Exercise prompt: Among the entries below, find the line with "n = true := by", then quote it and each following line up to and including the line with "set_option linter.all false", and nothing else.

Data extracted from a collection

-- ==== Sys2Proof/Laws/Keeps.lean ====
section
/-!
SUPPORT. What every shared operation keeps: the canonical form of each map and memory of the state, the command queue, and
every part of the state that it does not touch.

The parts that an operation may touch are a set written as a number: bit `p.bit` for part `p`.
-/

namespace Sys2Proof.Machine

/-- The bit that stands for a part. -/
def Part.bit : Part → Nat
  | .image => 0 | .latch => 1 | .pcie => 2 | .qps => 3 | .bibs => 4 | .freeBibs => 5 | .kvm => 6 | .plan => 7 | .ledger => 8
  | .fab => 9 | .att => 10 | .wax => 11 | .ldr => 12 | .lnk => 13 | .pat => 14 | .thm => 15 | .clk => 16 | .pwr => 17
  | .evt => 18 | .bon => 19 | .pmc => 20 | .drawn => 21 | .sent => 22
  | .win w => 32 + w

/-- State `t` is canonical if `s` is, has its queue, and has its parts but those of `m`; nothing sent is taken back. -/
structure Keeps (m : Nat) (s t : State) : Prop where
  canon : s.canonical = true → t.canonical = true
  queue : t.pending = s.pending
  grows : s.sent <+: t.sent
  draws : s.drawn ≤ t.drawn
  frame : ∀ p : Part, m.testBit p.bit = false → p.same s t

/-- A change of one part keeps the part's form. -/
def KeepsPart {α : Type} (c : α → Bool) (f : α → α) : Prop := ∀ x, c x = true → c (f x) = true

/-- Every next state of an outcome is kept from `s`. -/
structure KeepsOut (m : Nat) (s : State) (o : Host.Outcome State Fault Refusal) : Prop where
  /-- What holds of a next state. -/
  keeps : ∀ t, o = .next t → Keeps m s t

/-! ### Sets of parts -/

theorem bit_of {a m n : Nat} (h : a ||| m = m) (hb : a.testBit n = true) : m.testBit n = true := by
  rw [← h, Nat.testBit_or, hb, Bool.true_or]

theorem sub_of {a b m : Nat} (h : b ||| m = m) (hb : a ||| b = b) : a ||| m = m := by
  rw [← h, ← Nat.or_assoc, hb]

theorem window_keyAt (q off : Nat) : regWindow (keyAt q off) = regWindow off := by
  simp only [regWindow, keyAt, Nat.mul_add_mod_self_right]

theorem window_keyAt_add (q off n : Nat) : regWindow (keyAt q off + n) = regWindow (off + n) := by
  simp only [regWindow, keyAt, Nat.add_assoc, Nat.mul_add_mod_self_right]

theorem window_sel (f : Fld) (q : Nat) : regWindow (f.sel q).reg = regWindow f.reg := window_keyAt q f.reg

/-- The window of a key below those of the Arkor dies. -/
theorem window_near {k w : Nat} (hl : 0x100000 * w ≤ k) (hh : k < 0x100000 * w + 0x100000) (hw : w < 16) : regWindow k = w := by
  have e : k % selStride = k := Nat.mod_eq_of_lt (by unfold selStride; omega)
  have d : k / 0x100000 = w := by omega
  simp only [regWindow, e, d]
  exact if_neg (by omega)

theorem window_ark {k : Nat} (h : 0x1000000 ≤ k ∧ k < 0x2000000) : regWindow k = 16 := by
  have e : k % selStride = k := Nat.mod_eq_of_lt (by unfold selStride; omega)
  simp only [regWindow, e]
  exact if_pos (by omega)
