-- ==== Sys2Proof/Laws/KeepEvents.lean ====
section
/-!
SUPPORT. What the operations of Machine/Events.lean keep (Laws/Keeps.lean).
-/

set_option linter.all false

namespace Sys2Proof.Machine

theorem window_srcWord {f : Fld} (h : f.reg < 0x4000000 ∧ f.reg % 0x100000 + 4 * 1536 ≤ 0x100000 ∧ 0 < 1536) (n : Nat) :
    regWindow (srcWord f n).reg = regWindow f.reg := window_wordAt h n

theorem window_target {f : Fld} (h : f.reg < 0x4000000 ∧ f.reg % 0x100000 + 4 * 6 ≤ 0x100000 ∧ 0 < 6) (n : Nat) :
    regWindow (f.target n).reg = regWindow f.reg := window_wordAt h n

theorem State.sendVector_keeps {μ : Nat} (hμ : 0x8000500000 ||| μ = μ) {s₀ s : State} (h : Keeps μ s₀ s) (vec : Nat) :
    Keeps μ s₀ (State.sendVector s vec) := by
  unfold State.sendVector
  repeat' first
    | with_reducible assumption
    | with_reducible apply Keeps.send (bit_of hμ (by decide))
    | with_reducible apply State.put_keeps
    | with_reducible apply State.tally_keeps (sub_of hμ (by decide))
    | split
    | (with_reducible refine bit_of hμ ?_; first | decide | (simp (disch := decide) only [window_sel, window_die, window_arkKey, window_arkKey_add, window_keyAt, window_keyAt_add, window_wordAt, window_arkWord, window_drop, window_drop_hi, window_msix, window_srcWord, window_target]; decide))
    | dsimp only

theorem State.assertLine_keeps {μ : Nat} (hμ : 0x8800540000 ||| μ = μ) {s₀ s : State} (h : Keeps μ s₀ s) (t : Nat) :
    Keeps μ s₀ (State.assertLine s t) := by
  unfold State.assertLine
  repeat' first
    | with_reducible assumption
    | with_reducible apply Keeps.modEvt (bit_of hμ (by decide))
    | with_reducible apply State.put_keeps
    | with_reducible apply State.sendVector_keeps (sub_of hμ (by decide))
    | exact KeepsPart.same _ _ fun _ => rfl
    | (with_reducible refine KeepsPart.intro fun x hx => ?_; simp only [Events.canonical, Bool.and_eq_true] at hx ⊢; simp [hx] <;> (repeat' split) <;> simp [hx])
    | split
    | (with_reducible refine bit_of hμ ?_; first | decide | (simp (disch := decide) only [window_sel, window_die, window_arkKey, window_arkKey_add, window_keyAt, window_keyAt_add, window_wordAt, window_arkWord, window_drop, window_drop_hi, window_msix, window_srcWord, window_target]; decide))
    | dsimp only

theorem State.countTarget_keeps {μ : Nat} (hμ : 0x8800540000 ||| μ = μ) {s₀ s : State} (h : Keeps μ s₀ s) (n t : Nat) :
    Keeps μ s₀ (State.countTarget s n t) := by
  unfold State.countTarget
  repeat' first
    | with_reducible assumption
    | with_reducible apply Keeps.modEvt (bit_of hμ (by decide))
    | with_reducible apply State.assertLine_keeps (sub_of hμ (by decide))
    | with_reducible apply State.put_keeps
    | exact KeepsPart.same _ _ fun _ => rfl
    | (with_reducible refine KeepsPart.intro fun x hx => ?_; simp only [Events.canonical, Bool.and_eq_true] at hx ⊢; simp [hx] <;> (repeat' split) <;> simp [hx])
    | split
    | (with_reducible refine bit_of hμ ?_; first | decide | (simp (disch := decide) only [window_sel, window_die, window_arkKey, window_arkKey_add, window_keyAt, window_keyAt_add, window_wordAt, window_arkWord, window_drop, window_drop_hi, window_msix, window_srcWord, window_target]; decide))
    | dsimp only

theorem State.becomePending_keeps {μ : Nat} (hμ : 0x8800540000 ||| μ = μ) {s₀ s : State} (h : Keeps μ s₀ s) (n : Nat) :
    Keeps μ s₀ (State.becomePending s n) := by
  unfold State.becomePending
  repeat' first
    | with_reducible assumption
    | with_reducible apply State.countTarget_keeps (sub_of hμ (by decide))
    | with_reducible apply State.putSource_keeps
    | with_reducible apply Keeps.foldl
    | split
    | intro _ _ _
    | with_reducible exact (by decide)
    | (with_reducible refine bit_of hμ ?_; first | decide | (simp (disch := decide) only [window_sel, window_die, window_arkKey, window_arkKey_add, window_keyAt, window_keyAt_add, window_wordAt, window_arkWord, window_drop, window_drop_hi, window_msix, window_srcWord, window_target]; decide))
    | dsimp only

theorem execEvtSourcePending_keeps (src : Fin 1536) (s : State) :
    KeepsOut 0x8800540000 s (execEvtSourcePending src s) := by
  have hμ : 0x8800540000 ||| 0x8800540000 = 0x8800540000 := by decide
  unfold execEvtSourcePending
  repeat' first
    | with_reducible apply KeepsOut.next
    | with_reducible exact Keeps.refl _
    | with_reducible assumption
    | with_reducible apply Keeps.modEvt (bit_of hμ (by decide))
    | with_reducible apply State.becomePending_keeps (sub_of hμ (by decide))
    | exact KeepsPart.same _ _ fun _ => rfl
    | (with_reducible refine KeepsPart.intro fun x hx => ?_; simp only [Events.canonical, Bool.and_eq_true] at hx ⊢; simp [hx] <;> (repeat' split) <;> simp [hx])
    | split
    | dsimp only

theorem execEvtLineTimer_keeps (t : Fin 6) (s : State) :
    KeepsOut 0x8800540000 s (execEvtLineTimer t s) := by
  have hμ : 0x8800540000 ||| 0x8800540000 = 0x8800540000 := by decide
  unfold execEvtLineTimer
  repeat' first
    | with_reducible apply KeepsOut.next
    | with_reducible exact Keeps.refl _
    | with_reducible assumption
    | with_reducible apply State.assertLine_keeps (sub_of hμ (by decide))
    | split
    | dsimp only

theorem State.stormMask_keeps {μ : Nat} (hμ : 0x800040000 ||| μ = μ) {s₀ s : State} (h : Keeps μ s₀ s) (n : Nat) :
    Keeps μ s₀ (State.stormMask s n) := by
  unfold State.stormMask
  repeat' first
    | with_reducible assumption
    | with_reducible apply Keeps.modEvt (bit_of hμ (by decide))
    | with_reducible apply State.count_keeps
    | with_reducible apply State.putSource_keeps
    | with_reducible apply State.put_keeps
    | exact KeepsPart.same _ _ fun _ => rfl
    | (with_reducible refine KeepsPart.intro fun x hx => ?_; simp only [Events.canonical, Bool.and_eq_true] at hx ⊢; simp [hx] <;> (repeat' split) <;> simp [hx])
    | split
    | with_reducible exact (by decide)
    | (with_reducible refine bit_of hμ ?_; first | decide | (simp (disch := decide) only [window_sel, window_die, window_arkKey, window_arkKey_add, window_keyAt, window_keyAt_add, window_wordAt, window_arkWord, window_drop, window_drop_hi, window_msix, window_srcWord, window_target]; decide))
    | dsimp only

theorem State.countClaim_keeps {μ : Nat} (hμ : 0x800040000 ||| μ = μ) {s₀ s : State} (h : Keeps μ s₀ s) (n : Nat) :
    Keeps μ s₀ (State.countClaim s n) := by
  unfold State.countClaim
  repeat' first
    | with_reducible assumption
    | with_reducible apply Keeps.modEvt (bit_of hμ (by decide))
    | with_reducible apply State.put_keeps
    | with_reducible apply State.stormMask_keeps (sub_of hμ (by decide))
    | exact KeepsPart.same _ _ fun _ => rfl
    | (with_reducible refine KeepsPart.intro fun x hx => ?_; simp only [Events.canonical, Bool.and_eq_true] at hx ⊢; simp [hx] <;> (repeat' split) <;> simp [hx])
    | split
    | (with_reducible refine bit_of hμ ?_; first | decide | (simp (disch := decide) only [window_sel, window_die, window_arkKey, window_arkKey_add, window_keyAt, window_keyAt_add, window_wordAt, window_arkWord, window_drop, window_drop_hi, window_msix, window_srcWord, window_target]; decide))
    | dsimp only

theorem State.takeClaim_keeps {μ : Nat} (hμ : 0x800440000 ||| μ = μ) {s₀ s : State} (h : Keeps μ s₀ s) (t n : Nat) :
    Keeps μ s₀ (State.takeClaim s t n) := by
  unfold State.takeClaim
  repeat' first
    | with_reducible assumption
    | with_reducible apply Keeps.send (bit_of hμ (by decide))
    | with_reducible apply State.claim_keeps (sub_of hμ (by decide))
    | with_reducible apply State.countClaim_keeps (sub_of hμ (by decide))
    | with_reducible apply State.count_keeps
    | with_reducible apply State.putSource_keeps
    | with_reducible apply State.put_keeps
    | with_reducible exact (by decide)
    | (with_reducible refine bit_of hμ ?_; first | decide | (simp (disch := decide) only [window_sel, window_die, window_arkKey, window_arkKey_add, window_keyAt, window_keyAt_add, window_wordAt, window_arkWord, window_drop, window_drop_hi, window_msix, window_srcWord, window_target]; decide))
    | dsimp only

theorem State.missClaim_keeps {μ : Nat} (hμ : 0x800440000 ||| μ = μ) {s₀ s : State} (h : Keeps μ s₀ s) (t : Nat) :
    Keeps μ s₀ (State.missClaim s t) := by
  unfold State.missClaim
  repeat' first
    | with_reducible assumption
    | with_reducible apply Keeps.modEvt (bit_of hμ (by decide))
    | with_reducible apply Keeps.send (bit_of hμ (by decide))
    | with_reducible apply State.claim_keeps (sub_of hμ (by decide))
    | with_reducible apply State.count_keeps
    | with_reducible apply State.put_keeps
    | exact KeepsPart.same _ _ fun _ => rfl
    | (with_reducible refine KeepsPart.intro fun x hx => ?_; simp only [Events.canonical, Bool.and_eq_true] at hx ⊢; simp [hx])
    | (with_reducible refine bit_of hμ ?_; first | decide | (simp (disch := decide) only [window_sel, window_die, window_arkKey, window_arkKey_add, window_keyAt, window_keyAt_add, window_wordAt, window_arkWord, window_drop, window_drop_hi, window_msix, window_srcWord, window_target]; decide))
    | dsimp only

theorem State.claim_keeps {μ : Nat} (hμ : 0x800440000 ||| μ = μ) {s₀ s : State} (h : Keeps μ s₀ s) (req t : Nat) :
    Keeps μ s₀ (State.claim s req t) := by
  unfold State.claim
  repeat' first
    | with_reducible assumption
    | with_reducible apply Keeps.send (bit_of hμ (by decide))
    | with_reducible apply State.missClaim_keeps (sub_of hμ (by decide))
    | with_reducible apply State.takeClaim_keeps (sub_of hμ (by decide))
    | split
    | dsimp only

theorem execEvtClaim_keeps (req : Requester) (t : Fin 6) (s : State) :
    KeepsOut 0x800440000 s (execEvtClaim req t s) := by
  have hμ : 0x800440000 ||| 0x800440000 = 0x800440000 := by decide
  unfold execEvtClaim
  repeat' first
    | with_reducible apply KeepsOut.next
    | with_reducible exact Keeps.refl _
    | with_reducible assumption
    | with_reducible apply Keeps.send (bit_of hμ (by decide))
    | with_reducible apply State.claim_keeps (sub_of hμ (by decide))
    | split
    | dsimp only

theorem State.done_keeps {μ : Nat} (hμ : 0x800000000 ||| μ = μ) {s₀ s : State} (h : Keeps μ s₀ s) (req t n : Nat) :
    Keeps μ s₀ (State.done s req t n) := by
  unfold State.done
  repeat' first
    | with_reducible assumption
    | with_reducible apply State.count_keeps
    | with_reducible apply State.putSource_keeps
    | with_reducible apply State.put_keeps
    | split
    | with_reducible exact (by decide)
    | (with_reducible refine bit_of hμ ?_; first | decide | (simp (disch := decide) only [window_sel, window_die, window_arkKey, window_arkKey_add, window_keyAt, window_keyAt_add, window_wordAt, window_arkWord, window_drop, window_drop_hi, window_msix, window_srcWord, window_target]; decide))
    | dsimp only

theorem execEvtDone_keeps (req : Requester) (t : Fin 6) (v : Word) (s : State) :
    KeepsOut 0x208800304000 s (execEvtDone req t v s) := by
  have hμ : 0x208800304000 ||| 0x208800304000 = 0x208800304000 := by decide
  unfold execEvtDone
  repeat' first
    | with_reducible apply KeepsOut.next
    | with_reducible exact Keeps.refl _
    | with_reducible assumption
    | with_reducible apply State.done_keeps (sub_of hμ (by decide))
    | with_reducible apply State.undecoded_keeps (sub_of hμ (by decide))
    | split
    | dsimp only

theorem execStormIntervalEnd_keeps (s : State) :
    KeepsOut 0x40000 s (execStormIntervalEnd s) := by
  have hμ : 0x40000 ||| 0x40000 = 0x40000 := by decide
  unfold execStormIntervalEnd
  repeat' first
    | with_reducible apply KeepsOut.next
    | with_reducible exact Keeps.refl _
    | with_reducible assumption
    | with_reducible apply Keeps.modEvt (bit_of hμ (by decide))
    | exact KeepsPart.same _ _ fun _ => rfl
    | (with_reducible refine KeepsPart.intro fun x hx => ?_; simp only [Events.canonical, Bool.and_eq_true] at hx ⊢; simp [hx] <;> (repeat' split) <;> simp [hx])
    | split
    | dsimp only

Response box:
theorem bit_of {a m n : Nat} (h : a ||| m = m) (hb : a.testBit n = true) : m.testBit n = true := by
  rw [← h, Nat.testBit_or, hb, Bool.true_or]

theorem sub_of {a b m : Nat} (h : b ||| m = m) (hb : a ||| b = b) : a ||| m = m := by
  rw [← h, ← Nat.or_assoc, hb]

theorem window_keyAt (q off : Nat) : regWindow (keyAt q off) = regWindow off := by
  simp only [regWindow, keyAt, Nat.mul_add_mod_self_right]

theorem window_keyAt_add (q off n : Nat) : regWindow (keyAt q off + n) = regWindow (off + n) := by
  simp only [regWindow, keyAt, Nat.add_assoc, Nat.mul_add_mod_self_right]

theorem window_sel (f : Fld) (q : Nat) : regWindow (f.sel q).reg = regWindow f.reg := window_keyAt q f.reg

/-- The window of a key below those of the Arkor dies. -/
theorem window_near {k w : Nat} (hl : 0x100000 * w ≤ k) (hh : k < 0x100000 * w + 0x100000) (hw : w < 16) : regWindow k = w := by
  have e : k % selStride = k := Nat.mod_eq_of_lt (by unfold selStride; omega)
  have d : k / 0x100000 = w := by omega
  simp only [regWindow, e, d]
  exact if_neg (by omega)

theorem window_ark {k : Nat} (h : 0x1000000 ≤ k ∧ k < 0x2000000) : regWindow k = 16 := by
  have e : k % selStride = k := Nat.mod_eq_of_lt (by unfold selStride; omega)
  simp only [regWindow, e]
  exact if_pos (by omega)
-- ==== Sys2Proof/Laws/KeepEvents.lean ====
section
/-!
SUPPORT. What the operations of Machine/Events.lean keep (Laws/Keeps.lean).
-/

set_option linter.all false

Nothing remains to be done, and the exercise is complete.